In the records below, begin at the line containing "(s.wrCap i w).ramsOk = true := by" and end at the line containing "(s.wrEmit i w).ramsOk = true := by"; quote every line in that span exactly, including both boundary lines, and no others.

Collected data entries:
-*-
@[simp] theorem rams_ite (c : Prop) [Decidable c] (s t : State) :
    (if c then s else t).rams = if c then s.rams else t.rams := by
  split <;> rfl

theorem ramsOk_of_rams {s t : State} (h : t.rams = s.rams) (hs : s.ramsOk = true) : t.ramsOk = true := by
  simp only [rams, Prod.mk.injEq] at h
  simpa [ramsOk, h] using hs

theorem wrCap_ramsOk {s : State} (h : s.ramsOk = true) (i : Nat) (w : Word) : (s.wrCap i w).ramsOk = true := by
  rw [ramsOk_iff] at *
  simp only [wrCap, blockRam_wrote, captured_wrote, emit_wrote, knots_wrote, scales_wrote, engine_wrote]
  exact ⟨h.1, Sparse.wf_put h.2.1 _ _, h.2.2⟩

theorem wrEmit_ramsOk {s : State} (h : s.ramsOk = true) (i : Nat) (w : Word) : (s.wrEmit i w).ramsOk = true := by
  rw [ramsOk_iff] at *
  simp only [wrEmit, blockRam_wrote, captured_wrote, emit_wrote, knots_wrote, scales_wrote, engine_wrote]
  exact ⟨h.1, h.2.1, Sparse.wf_put h.2.2.1 _ _, h.2.2.2⟩

theorem wrKnot_ramsOk {s : State} (h : s.ramsOk = true) (k w : Nat) (v : Word) : (s.wrKnot k w v).ramsOk = true := by
  rw [ramsOk_iff] at *
  simp only [wrKnot, blockRam_wrote, captured_wrote, emit_wrote, knots_wrote, scales_wrote, engine_wrote]
  exact ⟨h.1, h.2.1, h.2.2.1, Sparse.wf_put h.2.2.2.1 _ _, h.2.2.2.2⟩

theorem wrScale_ramsOk {s : State} (h : s.ramsOk = true) (e w : Nat) (v : Word) :
    (s.wrScale e w v).ramsOk = true := by
  rw [ramsOk_iff] at *
  simp only [wrScale, blockRam_wrote, captured_wrote, emit_wrote, knots_wrote, scales_wrote, engine_wrote]
  exact ⟨h.1, h.2.1, h.2.2.1, h.2.2.2.1, Sparse.wf_put h.2.2.2.2.1 _ _, h.2.2.2.2.2⟩

theorem wrRam_ramsOk {s : State} (h : s.ramsOk = true) (b i : Nat) (v : Word) : (s.wrRam b i v).ramsOk = true := by
  rw [ramsOk_iff] at *
  simp only [wrRam, blockRam_wrote, captured_wrote, emit_wrote, knots_wrote, scales_wrote, engine_wrote]
  exact ⟨Sparse.wf_put h.1 _ _, h.2⟩

theorem wrRams_ramsOk {s : State} (h : s.ramsOk = true) (b i : Nat) (l : List Word) :
    (s.wrRams b i l).ramsOk = true := by
  unfold wrRams
  generalize (List.range l.length).zip l = z
  induction z generalizing s with
  | nil => exact h
  | cons e z ih => exact ih (wrRam_ramsOk h b _ _)

/-- Updates that leave every RAM alone. -/
@[simp] theorem rams_wr (s : State) (f : Field) (v : Nat) : (s.wr f v).rams = s.rams := (rfl)
@[simp] theorem rams_bump (s : State) (f : Field) (n : Nat) : (s.bump f n).rams = s.rams := (rfl)
@[simp] theorem rams_record (s : State) (f : Field) (n : Nat) : (s.record f n).rams = s.rams := (rfl)
@[simp] theorem rams_raise (s : State) (f : Field) : (s.raise f).rams = s.rams := (rfl)
@[simp] theorem rams_peak (s : State) (f : Field) (v : Nat) : (s.peak f v).rams = s.rams := (rfl)
@[simp] theorem rams_watch (s : State) (q n : Nat) : (s.watch q n).rams = s.rams := (rfl)
@[simp] theorem rams_wrK (s : State) (k v d : Nat) : (s.wrK k v d).rams = s.rams := (rfl)
@[simp] theorem rams_stageWr (s : State) (f : Field) (v : Nat) : (s.stageWr f v).rams = s.rams := (rfl)
@[simp] theorem rams_stageK (s : State) (k v d : Nat) : (s.stageK k v d).rams = s.rams := (rfl)
@[simp] theorem rams_modCell (s : State) (c : Nat) (f : Cell → Cell) : (s.modCell c f).rams = s.rams := (rfl)
@[simp] theorem rams_modPort (s : State) (n : Nat) (f : Port → Port) : (s.modPort n f).rams = s.rams := (rfl)
@[simp] theorem rams_modBlock (s : State) (b : Nat) (f : Block → Block) : (s.modBlock b f).rams = s.rams := (rfl)
@[simp] theorem rams_grant (s : State) (c : Nat) : (s.grant c).rams = s.rams := (rfl)
@[simp] theorem rams_modBind (s : State) (n : Nat) (f : Bind → Bind) : (s.modBind n f).rams = s.rams := (rfl)
@[simp] theorem rams_modQueue (s : State) (q : Nat) (f : Queue → Queue) : (s.modQueue q f).rams = s.rams := (rfl)
@[simp] theorem rams_modWindow (s : State) (w : Nat) (f : Window → Window) : (s.modWindow w f).rams = s.rams := (rfl)
@[simp] theorem rams_modTick (s : State) (f : TickUnit → TickUnit) : (s.modTick f).rams = s.rams := (rfl)
@[simp] theorem rams_modGw (s : State) (f : Gateway → Gateway) : (s.modGw f).rams = s.rams := (rfl)
@[simp] theorem rams_modBridge (s : State) (f : Bridge → Bridge) : (s.modBridge f).rams = s.rams := (rfl)
@[simp] theorem rams_modWear (s : State) (f : Wear → Wear) : (s.modWear f).rams = s.rams := (rfl)
@[simp] theorem rams_modPair (s : State) (f : Pair → Pair) : (s.modPair f).rams = s.rams := (rfl)
@[simp] theorem rams_modPower (s : State) (f : Power → Power) : (s.modPower f).rams = s.rams := (rfl)
@[simp] theorem rams_advance (s : State) (t : Nat) : (s.advance t).rams = s.rams := (rfl)
@[simp] theorem rams_advanceClk (s : State) (t : Nat) : (s.advanceClk t).rams = s.rams := (rfl)
@[simp] theorem rams_setStage (s : State) (m : Sparse Nat) : (s.setStage m).rams = s.rams := (rfl)
@[simp] theorem rams_crossToward (s : State) (b : Nat) : (s.crossToward b).rams = s.rams := (rfl)
@[simp] theorem rams_crossAway (s : State) (b : Nat) : (s.crossAway b).rams = s.rams := (rfl)
@[simp] theorem rams_draw (s : State) : s.draw.2.rams = s.rams := (rfl)
@[simp] theorem rams_post (s : State) (cls code unit level : Nat) (body : List Nat) :
    (s.post cls code unit body level).rams = s.rams := (rfl)

@[simp] theorem rams_postAt (s : State) (time cls code unit level : Nat) (body : List Nat) :
    (s.postAt time cls code unit body level).rams = s.rams := (rfl)

/-- An update of the engine that leaves the patch RAM alone leaves every RAM alone. -/
@[simp] theorem rams_modEngine (s : State) {f : Engine → Engine} (h : (f s.engine).patch = s.engine.patch) :
    (s.modEngine f).rams = s.rams := by
  rw [modEngine, rams_mk, h, rams_eta]

@[simp] theorem rams_onlyIf (b : Bool) (f : State → State) (s : State) :
    (onlyIf b f s).rams = if b then (f s).rams else s.rams := by
  cases b <;> rfl

@[simp] theorem rams_each {α : Type} (l : List α) {f : α → State → State} (s : State)
    (h : ∀ a t, (f a t).rams = t.rams) : (each l f s).rams = s.rams := each_same l s fun a _ t => h a t

@[simp] theorem rams_postOnce (s : State) (key cls code unit : Nat) (body : List Nat) :
    (s.postOnce key cls code unit body).rams = s.rams := by
  unfold postOnce; split <;> rfl

@[simp] theorem rams_queueEvent (s : State) (q code cause : Nat) (rest : List Nat) :
    (s.queueEvent q code cause rest).rams = s.rams := (rfl)

@[simp] theorem rams_compareMarks (s : State) (q : Nat) : (s.compareMarks q).rams = s.rams := by
  rw [compareMarks_eq]; rfl

@[simp] theorem rams_send (s : State) (o : Outgoing) : (s.send o).rams = s.rams := by rw [send_eq]; rfl
@[simp] theorem rams_forward (s : State) (i : StreamItem) : (s.forward i).rams = s.rams := by rw [forward_eq]; rfl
-*-
Solved problem:
theorem wrCap_ramsOk {s : State} (h : s.ramsOk = true) (i : Nat) (w : Word) : (s.wrCap i w).ramsOk = true := by
  rw [ramsOk_iff] at *
  simp only [wrCap, blockRam_wrote, captured_wrote, emit_wrote, knots_wrote, scales_wrote, engine_wrote]
  exact ⟨h.1, Sparse.wf_put h.2.1 _ _, h.2.2⟩

theorem wrEmit_ramsOk {s : State} (h : s.ramsOk = true) (i : Nat) (w : Word) : (s.wrEmit i w).ramsOk = true := by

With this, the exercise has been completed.